/-- The control cores of a cluster are halted as one gang, once no increment that they sent is outstanding (R457, R467). -/
def haltCluster (part : Nat) (s : State) (cl : Nat) : State :=
  let cs := runningOn s [cl]
  if cs.any (fun c => (getCtx s c).fincs != 0) then s else cs.foldl (haltCtx part) s

/-- Step 2 of the ladder on some clusters: nothing new starts, engines stop at their next step, contexts are halted. -/
def graceOn (s : State) (part : Nat) (cls : List Nat) : State :=
  let s := cls.foldl (fun s cl => modCluster s cl (fun c => { c with hold := true })) s
  cls.foldl (haltCluster part) s

/-! ### Kill (R466 step 3) -/

/-- Every continuation of a queue is killed, its operations are asked to stop with a cause, and nothing more of it starts; its jobs count as
discarded (R392, R466, R470). Its clusters are to be scrubbed before they run anything else (R444). -/
def killQueue (s : State) (q : Nat) (cause : Cause) : State :=
  let js := queueJobs s q
  let s := (queueClusters s q).foldl (fun s cl => modCluster s cl (fun c => { c with hold := false, switch := true })) s
  let s := dropImaged (js.foldl (fun s b => dropNodes (dropRemainders s b) b) s) js
  let s := killConts s (fun k => js.contains k.bundle)
  stopOps s (fun _ t => js.contains t.bundle) cause

/-- A queue parses nothing more, and becomes DISABLED once its bundles have retired (R470). -/
def drainQueue (s : State) (q : Nat) : State :=
  settleQueue (modQueue s q (fun v =>
    if v.state = .disabled then v else { v.dropLaunch with state := .draining, resetting := false, stopped := false })) q

/-! ### The planner's decisions (R470) -/

/-- Sets a queue's entry. -/
def modPlan (s : State) (part q : Nat) (f : QPlan → QPlan) : State :=
  modPlanner s part (fun p => { p with plans := tabMod {} q f p.plans })

/-- Decision run. -/
def decideRun (s : State) (part q : Nat) : State :=
  drainQueue (modPlan s part q (fun v => { v with decision := 1, state := 1 })) q

/-- Decision checkpoint: step 2 of the ladder begins at once, and the kill timer counts from now (R466, R470). -/
def decideCheckpoint (s : State) (part q : Nat) : State :=
  let s := modPlan s part q (fun v => { v with decision := 2, state := 1, asked := (podTick s).toNat })
  graceOn (modQueue s q (fun v => { v.dropLaunch with stopped := true, resetting := false })) part (queueClusters s q)

/-- Decision discard: step 3 of the ladder at once. -/
def decideDiscard (s : State) (part q : Nat) : State :=
  let s := modPlan s part q (fun v => { v with decision := 3, state := 3 })
  drainQueue (killQueue s q 0x312) q

/-- The figures of a queue at a bandwidth of `bw` MB/s (R469, R471). -/
def figures (s : State) (bw q : Nat) (v : QPlan) : QPlan :=
  let d := queueDirty s q
  { v with dirty := d, remaining := queueRemaining s q, cost := d * 1000 / bw }

/-- Queues in ascending order of cost, ties by number (R470). -/
def insertByCost (e : Nat × QPlan) : List (Nat × QPlan) → List (Nat × QPlan)
  | [] => [e]
  | h :: l => if e.2.dirty < h.2.dirty || (e.2.dirty = h.2.dirty && e.1 < h.1) then e :: h :: l else h :: insertByCost e l
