-- ==== Sys2Proof/Machine/Skerry.lean ====
section
/-!
DEFINITION. The skerries (R390): they take events, run the handlers of the front end's functions, and the watchdog stops a handler that
runs too long.
-/

namespace Sys2Proof.Machine

/-- Whether the launch of a queue has nothing to be dispatched to now: it may not start, or too few clusters are free (R374, R387). -/
def dispatchMoot (s : State) (q : Nat) : Bool :=
  let o := queueOwner s q
  match (getQueue s q).launch with
  | none => true
  | some l =>
    !(launchMay s q l false || launchMay s q l true) ||
      ((partClusters s o.2).filter (fun cl => clusterFree s cl (getFn s o.1).tenant o.2)).length < l.nodes

/-- Whether a handler in hardware mode has nothing to do any more: what its event asked for has gone, or must wait (R390). -/
def moot (s : State) (e : HubEvent) : Bool :=
  !e.posts && match e.bit with
    | 0 => if e.source < 2 ^ 20 then !mayParse s e.source else dispatchMoot s (e.source - 2 ^ 20)
    | 1 => s.faults.all (fun f => f.seq != some e.source)
    | 2 => (dueAct s e.source).all (fun a => a.op.all (· < 2))
    | 3 => (getPlanner s e.source).evict.isNone || (getPlanner s e.source).vacant
    | 4 => (getAuth s e.source).phase != 2 || (getAuth s e.source).swept
    | 5 =>
      let d := tabGet {} (e.source / 16) s.domains
      d.state != 2 || stackLines ≤ tabGet 0 (e.source % 16) d.marks
    | _ => true

/-- The event as a skerry takes it: FEMODE gives the mode of a request at this moment (R391). A move to the escape channel
is queued only to be posted (R394). -/
def takeMode (s : State) (e : HubEvent) : HubEvent := { e with host := e.bit = 6 || (e.bit < 8 && s.hub.femode.getLsbD e.bit) }

/-- A skerry whose handler has nothing to do any more is idle. -/
def endMoot (s : State) (sk : Nat) : State :=
  if (tabFind sk s.hub.skerries).any (fun e => moot s e.1) then modHub s (fun h => { h with skerries := tabDel sk h.skerries }) else s

/-- SKERRY_TAKE_EVENT: an idle skerry takes the oldest event whose lock is free (R390). The skerries run from READY on (R488). -/
def skerryTake (s0 : State) (sk : Nat) : State :=
  let s := endMoot s0 sk
  if skerryCount ≤ sk || (tabFind sk s.hub.skerries).isSome || s.hub.boot != .ready then s
  else match s.hub.events.findIdx? (fun e => !lockHeld s e.lock) with
    | none => s
    | some i => match s.hub.events[i]? with
      | none => s
      | some e => modHub s (fun h => { h with events := h.events.eraseIdx i, skerries := tabPut sk (takeMode s e, s.tick) h.skerries })

/-- Cycles that a handler may run (R390). -/
def watchdogLimit : Nat := 20000

/-- HANDLER_WATCHDOG of a skerry (R390): the event is queued again once; at its second expiry its queue enters ERROR with 0x0A7, which
is reported. A record that waits for room in the ring is not a handler that runs, and a report is never dropped (R486). DESIGN CHOICE
(entry 189): the source that the report names is the skerry. -/
def watchdog (s : State) (sk : Nat) : State :=
  match tabFind sk s.hub.skerries with
  | none => s
  | some (e, t) =>
    if s.tick - t ≤ watchdogLimit || (e.posts && !ringTakes s.hub) || moot s e then s
    else
      let s := modHub s (fun h => { h with skerries := tabDel sk h.skerries })
      let again (s : State) : State := modHub s (fun h => { h with events := { e with tries := e.tries + 1, host := false } :: h.events })
      if e.tries = 0 then again s
      else
        let s := if e.lock < firstSource then queueError s e.lock 0x0A7 (getQueue s e.lock).ridx else s
        let s := if e.bit = reportBit then again s else s
        postEvent s 0x0A7 sk e.fn e.lock []

/-- SKERRY_TAKE_EVENT (R390). -/
def execEvSkerryTakeEvent (sk : Nat) (s : State) : Out := .next (skerryTake s sk)
/-- HANDLER_WATCHDOG (R390). -/
def execEvHandlerWatchdog (sk : Nat) (s : State) : Out := .next (watchdog s sk)

end Sys2Proof.Machine
end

○ ○ ○ ○ ○

## Work task
Return the data from the top line through the bottom line exactly.

## Solved problem
/-- The control cores of a cluster are halted as one gang, once no increment that they sent is outstanding (R457, R467). -/
def haltCluster (part : Nat) (s : State) (cl : Nat) : State :=
  let cs := runningOn s [cl]
  if cs.any (fun c => (getCtx s c).fincs != 0) then s else cs.foldl (haltCtx part) s

/-- Step 2 of the ladder on some clusters: nothing new starts, engines stop at their next step, contexts are halted. -/
def graceOn (s : State) (part : Nat) (cls : List Nat) : State :=
  let s := cls.foldl (fun s cl => modCluster s cl (fun c => { c with hold := true })) s
  cls.foldl (haltCluster part) s

/-! ### Kill (R466 step 3) -/

/-- Every continuation of a queue is killed, its operations are asked to stop with a cause, and nothing more of it starts; its jobs count as
discarded (R392, R466, R470). Its clusters are to be scrubbed before they run anything else (R444). -/
def killQueue (s : State) (q : Nat) (cause : Cause) : State :=
  let js := queueJobs s q
  let s := (queueClusters s q).foldl (fun s cl => modCluster s cl (fun c => { c with hold := false, switch := true })) s
  let s := dropImaged (js.foldl (fun s b => dropNodes (dropRemainders s b) b) s) js
  let s := killConts s (fun k => js.contains k.bundle)
  stopOps s (fun _ t => js.contains t.bundle) cause

/-- A queue parses nothing more, and becomes DISABLED once its bundles have retired (R470). -/
def drainQueue (s : State) (q : Nat) : State :=
  settleQueue (modQueue s q (fun v =>
    if v.state = .disabled then v else { v.dropLaunch with state := .draining, resetting := false, stopped := false })) q

/-! ### The planner's decisions (R470) -/

/-- Sets a queue's entry. -/
def modPlan (s : State) (part q : Nat) (f : QPlan → QPlan) : State :=
  modPlanner s part (fun p => { p with plans := tabMod {} q f p.plans })

/-- Decision run. -/
def decideRun (s : State) (part q : Nat) : State :=
  drainQueue (modPlan s part q (fun v => { v with decision := 1, state := 1 })) q

/-- Decision checkpoint: step 2 of the ladder begins at once, and the kill timer counts from now (R466, R470). -/
def decideCheckpoint (s : State) (part q : Nat) : State :=
  let s := modPlan s part q (fun v => { v with decision := 2, state := 1, asked := (podTick s).toNat })
  graceOn (modQueue s q (fun v => { v.dropLaunch with stopped := true, resetting := false })) part (queueClusters s q)

/-- Decision discard: step 3 of the ladder at once. -/
def decideDiscard (s : State) (part q : Nat) : State :=
  let s := modPlan s part q (fun v => { v with decision := 3, state := 3 })
  drainQueue (killQueue s q 0x312) q

/-- The figures of a queue at a bandwidth of `bw` MB/s (R469, R471). -/
def figures (s : State) (bw q : Nat) (v : QPlan) : QPlan :=
  let d := queueDirty s q
  { v with dirty := d, remaining := queueRemaining s q, cost := d * 1000 / bw }

/-- Queues in ascending order of cost, ties by number (R470). -/
def insertByCost (e : Nat × QPlan) : List (Nat × QPlan) → List (Nat × QPlan)
  | [] => [e]
  | h :: l => if e.2.dirty < h.2.dirty || (e.2.dirty = h.2.dirty && e.1 < h.1) then e :: h :: l else h :: insertByCost e l
-- ==== Sys2Proof/Machine/Skerry.lean ====
section
/-!
DEFINITION. The skerries (R390): they take events, run the handlers of the front end's functions, and the watchdog stops a handler that
runs too long.
-/

namespace Sys2Proof.Machine

/-- Whether the launch of a queue has nothing to be dispatched to now: it may not start, or too few clusters are free (R374, R387). -/
def dispatchMoot (s : State) (q : Nat) : Bool :=
  let o := queueOwner s q
  match (getQueue s q).launch with
  | none => true
  | some l =>
    !(launchMay s q l false || launchMay s q l true) ||
      ((partClusters s o.2).filter (fun cl => clusterFree s cl (getFn s o.1).tenant o.2)).length < l.nodes

/-- Whether a handler in hardware mode has nothing to do any more: what its event asked for has gone, or must wait (R390). -/
def moot (s : State) (e : HubEvent) : Bool :=
  !e.posts && match e.bit with
    | 0 => if e.source < 2 ^ 20 then !mayParse s e.source else dispatchMoot s (e.source - 2 ^ 20)
    | 1 => s.faults.all (fun f => f.seq != some e.source)
    | 2 => (dueAct s e.source).all (fun a => a.op.all (· < 2))
    | 3 => (getPlanner s e.source).evict.isNone || (getPlanner s e.source).vacant
    | 4 => (getAuth s e.source).phase != 2 || (getAuth s e.source).swept
    | 5 =>
      let d := tabGet {} (e.source / 16) s.domains
      d.state != 2 || stackLines ≤ tabGet 0 (e.source % 16) d.marks
    | _ => true

/-- The event as a skerry takes it: FEMODE gives the mode of a request at this moment (R391). A move to the escape channel
is queued only to be posted (R394). -/
def takeMode (s : State) (e : HubEvent) : HubEvent := { e with host := e.bit = 6 || (e.bit < 8 && s.hub.femode.getLsbD e.bit) }

/-- A skerry whose handler has nothing to do any more is idle. -/
def endMoot (s : State) (sk : Nat) : State :=
  if (tabFind sk s.hub.skerries).any (fun e => moot s e.1) then modHub s (fun h => { h with skerries := tabDel sk h.skerries }) else s

/-- SKERRY_TAKE_EVENT: an idle skerry takes the oldest event whose lock is free (R390). The skerries run from READY on (R488). -/
def skerryTake (s0 : State) (sk : Nat) : State :=
  let s := endMoot s0 sk
  if skerryCount ≤ sk || (tabFind sk s.hub.skerries).isSome || s.hub.boot != .ready then s
  else match s.hub.events.findIdx? (fun e => !lockHeld s e.lock) with
    | none => s
    | some i => match s.hub.events[i]? with
      | none => s
      | some e => modHub s (fun h => { h with events := h.events.eraseIdx i, skerries := tabPut sk (takeMode s e, s.tick) h.skerries })

/-- Cycles that a handler may run (R390). -/
def watchdogLimit : Nat := 20000

/-- HANDLER_WATCHDOG of a skerry (R390): the event is queued again once; at its second expiry its queue enters ERROR with 0x0A7, which
is reported. A record that waits for room in the ring is not a handler that runs, and a report is never dropped (R486). DESIGN CHOICE
(entry 189): the source that the report names is the skerry. -/
def watchdog (s : State) (sk : Nat) : State :=
  match tabFind sk s.hub.skerries with
  | none => s
  | some (e, t) =>
    if s.tick - t ≤ watchdogLimit || (e.posts && !ringTakes s.hub) || moot s e then s
    else
      let s := modHub s (fun h => { h with skerries := tabDel sk h.skerries })
      let again (s : State) : State := modHub s (fun h => { h with events := { e with tries := e.tries + 1, host := false } :: h.events })
      if e.tries = 0 then again s
      else
        let s := if e.lock < firstSource then queueError s e.lock 0x0A7 (getQueue s e.lock).ridx else s
        let s := if e.bit = reportBit then again s else s
        postEvent s 0x0A7 sk e.fn e.lock []

/-- SKERRY_TAKE_EVENT (R390). -/
def execEvSkerryTakeEvent (sk : Nat) (s : State) : Out := .next (skerryTake s sk)
/-- HANDLER_WATCHDOG (R390). -/
def execEvHandlerWatchdog (sk : Nat) (s : State) : Out := .next (watchdog s sk)

end Sys2Proof.Machine
end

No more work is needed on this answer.